#### ABOUT THIS EXERCISE:
Find "s.rnd = b →" and "match i with" in the records below. Copy the lines holding them and every line between, exactly, and no others.

Stored data entries

####

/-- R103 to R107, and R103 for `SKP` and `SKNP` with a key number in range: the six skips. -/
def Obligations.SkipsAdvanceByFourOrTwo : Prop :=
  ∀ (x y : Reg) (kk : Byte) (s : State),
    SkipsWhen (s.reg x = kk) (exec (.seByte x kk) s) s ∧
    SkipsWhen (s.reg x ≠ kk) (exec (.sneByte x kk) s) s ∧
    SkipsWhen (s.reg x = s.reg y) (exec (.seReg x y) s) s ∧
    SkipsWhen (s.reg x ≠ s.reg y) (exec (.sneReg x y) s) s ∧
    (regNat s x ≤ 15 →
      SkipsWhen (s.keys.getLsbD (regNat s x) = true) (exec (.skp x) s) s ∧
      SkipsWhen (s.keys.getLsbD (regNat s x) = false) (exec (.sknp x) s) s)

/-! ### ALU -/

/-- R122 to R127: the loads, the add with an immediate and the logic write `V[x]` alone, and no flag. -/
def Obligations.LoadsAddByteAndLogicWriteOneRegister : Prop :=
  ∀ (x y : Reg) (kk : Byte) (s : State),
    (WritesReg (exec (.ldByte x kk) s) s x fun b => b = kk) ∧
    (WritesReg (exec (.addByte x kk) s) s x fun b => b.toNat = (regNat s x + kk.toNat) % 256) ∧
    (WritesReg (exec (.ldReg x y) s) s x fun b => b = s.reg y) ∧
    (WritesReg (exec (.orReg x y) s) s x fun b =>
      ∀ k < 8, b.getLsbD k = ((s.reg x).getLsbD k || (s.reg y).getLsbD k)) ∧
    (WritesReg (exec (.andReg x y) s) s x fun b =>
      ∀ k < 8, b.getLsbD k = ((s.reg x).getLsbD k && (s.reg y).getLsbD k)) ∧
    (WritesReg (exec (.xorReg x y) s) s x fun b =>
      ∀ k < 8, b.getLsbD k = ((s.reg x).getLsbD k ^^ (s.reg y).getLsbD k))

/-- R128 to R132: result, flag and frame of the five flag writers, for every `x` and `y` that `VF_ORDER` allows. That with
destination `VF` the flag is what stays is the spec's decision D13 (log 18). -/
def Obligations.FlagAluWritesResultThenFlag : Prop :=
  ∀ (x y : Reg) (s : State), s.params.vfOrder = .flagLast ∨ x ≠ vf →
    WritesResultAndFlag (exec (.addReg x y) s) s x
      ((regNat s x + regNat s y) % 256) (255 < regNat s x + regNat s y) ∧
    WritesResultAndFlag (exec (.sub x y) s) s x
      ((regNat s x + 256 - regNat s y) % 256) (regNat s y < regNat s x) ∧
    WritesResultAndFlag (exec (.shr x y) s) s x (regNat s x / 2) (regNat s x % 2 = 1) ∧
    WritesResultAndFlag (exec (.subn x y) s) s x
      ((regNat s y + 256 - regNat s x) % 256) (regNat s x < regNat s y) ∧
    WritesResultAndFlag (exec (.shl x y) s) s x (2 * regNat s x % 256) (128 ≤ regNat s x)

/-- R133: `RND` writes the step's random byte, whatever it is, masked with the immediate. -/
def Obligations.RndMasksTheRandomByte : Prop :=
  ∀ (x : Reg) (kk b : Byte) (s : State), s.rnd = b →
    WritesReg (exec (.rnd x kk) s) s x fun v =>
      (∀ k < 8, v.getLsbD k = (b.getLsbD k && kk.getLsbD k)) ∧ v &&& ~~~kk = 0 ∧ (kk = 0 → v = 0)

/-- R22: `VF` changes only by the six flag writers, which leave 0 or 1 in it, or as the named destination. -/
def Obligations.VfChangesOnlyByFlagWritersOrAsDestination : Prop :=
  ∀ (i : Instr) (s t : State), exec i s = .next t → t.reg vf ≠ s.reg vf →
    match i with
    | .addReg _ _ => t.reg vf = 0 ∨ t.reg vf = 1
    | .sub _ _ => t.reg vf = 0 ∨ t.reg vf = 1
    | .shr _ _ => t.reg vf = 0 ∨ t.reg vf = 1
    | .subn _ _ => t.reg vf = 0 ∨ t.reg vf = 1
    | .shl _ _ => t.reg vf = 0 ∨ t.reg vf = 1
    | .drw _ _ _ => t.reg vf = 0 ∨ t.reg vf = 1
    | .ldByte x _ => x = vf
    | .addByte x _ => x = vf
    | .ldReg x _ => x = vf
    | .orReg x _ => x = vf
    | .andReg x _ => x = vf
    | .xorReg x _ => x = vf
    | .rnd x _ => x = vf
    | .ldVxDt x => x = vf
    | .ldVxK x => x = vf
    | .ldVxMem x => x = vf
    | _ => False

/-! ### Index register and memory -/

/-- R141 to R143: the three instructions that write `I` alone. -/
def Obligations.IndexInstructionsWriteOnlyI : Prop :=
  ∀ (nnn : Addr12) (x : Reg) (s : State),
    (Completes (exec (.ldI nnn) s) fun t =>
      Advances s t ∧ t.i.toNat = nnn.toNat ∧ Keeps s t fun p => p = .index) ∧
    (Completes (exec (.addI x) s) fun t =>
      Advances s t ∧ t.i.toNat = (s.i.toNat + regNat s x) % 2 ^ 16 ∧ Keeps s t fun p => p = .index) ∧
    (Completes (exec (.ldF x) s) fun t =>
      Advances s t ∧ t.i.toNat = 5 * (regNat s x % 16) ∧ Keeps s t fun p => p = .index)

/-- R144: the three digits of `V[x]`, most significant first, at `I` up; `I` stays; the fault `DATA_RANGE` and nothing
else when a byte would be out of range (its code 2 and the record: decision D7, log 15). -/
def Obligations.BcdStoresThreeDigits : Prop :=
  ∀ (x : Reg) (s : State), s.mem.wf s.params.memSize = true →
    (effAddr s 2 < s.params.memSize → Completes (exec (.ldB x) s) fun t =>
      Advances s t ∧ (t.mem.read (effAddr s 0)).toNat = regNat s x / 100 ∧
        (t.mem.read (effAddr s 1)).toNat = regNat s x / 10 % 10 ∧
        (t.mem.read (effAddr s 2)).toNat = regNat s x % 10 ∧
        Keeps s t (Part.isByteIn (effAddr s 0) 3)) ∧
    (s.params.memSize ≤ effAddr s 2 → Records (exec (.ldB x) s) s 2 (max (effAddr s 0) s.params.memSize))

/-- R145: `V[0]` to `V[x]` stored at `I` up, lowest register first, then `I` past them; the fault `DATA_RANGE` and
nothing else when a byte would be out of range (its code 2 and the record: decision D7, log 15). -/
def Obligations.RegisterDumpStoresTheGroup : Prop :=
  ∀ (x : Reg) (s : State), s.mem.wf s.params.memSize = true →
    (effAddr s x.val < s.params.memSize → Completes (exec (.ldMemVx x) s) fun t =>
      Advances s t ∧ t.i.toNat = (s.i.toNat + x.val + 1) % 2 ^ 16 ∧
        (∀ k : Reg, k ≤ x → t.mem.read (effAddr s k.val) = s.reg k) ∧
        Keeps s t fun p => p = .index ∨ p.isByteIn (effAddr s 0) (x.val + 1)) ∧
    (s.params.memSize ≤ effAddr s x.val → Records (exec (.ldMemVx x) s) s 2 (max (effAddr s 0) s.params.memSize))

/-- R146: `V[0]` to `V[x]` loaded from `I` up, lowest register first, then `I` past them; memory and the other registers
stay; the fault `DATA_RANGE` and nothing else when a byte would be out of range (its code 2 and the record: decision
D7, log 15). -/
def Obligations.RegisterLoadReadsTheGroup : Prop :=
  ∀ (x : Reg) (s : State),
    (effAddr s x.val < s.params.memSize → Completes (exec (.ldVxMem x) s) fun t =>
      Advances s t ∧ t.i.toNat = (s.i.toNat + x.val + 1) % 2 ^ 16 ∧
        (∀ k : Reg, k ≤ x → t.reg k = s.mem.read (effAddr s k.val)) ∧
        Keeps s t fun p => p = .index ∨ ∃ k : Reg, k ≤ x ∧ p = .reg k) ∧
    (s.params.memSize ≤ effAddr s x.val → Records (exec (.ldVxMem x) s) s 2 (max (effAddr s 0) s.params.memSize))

####

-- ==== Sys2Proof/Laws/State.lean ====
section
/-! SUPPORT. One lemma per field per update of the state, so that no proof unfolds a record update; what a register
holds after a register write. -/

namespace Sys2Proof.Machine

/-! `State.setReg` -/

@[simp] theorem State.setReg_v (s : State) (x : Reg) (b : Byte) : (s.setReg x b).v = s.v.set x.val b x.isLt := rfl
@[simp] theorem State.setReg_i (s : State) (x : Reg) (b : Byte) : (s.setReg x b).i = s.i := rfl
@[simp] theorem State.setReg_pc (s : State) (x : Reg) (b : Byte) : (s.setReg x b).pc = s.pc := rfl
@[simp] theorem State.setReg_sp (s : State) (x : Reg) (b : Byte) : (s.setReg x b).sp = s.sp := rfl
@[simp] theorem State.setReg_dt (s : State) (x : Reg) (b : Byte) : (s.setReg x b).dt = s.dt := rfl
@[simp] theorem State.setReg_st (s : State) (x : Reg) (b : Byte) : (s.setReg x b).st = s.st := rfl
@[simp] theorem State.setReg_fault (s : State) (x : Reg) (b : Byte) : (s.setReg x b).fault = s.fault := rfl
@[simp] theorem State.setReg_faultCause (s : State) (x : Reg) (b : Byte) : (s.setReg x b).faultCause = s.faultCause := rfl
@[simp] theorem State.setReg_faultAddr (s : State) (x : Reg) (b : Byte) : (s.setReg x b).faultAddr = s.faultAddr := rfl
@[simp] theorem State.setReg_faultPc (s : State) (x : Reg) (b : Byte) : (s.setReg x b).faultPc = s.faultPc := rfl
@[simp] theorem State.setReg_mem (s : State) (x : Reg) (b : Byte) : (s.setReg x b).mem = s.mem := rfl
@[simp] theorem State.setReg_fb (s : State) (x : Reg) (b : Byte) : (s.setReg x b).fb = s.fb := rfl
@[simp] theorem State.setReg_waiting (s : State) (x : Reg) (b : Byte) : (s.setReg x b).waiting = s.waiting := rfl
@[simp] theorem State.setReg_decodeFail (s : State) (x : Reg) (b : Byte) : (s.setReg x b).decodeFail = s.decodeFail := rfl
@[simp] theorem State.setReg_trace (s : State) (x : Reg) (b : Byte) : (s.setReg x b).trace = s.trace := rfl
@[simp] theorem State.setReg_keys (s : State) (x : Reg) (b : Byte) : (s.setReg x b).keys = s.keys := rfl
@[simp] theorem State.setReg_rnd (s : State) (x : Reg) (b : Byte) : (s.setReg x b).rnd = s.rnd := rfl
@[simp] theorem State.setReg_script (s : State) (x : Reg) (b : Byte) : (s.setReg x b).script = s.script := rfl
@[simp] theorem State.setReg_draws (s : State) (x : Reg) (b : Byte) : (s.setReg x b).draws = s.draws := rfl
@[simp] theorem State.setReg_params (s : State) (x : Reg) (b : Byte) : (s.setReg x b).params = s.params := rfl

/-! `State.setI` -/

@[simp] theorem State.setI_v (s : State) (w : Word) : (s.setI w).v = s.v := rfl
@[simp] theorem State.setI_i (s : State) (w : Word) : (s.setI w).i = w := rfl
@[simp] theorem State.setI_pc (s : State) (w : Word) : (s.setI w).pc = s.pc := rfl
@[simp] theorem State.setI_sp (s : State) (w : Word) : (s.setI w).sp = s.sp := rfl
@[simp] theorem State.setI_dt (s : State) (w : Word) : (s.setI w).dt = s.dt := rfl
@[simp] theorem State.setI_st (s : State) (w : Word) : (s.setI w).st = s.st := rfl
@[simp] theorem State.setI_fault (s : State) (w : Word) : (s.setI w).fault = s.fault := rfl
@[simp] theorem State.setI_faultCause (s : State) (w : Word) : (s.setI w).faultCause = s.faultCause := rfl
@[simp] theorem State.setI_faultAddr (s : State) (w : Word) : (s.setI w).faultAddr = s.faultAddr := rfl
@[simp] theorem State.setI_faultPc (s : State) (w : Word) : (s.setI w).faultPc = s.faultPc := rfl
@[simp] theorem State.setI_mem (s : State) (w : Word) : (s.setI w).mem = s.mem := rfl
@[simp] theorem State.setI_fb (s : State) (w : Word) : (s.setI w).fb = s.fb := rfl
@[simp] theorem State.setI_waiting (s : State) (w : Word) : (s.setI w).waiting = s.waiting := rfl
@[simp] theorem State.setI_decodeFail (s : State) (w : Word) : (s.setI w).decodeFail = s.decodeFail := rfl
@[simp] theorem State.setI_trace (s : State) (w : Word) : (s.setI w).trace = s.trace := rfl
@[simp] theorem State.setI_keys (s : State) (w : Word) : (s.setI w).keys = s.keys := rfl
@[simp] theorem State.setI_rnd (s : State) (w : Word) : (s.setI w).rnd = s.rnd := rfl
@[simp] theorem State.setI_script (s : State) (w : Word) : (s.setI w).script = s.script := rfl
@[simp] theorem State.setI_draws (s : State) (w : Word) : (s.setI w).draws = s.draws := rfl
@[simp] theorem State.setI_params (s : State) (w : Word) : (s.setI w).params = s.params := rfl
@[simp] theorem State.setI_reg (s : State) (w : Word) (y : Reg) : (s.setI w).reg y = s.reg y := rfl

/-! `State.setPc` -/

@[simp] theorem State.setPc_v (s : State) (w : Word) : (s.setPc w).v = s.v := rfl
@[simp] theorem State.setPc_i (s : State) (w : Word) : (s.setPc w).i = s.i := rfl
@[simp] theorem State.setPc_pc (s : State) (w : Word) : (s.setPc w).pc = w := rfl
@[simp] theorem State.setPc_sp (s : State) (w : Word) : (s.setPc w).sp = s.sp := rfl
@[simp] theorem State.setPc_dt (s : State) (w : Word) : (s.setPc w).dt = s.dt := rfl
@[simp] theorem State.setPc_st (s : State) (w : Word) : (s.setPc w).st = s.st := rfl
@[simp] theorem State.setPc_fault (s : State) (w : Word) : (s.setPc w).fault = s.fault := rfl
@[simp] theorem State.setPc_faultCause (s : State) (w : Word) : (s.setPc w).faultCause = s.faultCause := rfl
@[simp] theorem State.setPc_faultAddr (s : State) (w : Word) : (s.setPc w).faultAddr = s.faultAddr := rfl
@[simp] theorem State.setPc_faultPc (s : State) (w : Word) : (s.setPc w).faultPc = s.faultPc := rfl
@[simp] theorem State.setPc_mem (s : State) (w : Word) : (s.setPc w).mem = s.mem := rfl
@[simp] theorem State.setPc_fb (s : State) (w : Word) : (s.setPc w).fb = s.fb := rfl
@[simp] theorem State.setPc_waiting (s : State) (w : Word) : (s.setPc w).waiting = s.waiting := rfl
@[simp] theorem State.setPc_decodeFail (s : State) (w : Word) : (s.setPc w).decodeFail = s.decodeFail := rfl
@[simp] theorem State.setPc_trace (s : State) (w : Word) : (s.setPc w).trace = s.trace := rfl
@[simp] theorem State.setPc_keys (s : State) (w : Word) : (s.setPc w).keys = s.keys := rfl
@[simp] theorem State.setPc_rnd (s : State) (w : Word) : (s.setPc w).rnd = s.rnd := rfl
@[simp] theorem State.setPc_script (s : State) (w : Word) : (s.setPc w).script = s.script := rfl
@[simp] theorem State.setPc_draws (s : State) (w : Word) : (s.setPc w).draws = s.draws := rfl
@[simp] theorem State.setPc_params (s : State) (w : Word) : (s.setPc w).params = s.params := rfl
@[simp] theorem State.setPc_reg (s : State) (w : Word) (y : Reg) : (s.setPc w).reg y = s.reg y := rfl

####

#### RESPONSE AREA:
  ∀ (x : Reg) (kk b : Byte) (s : State), s.rnd = b →
    WritesReg (exec (.rnd x kk) s) s x fun v =>
      (∀ k < 8, v.getLsbD k = (b.getLsbD k && kk.getLsbD k)) ∧ v &&& ~~~kk = 0 ∧ (kk = 0 → v = 0)

/-- R22: `VF` changes only by the six flag writers, which leave 0 or 1 in it, or as the named destination. -/
def Obligations.VfChangesOnlyByFlagWritersOrAsDestination : Prop :=
  ∀ (i : Instr) (s t : State), exec i s = .next t → t.reg vf ≠ s.reg vf →
    match i with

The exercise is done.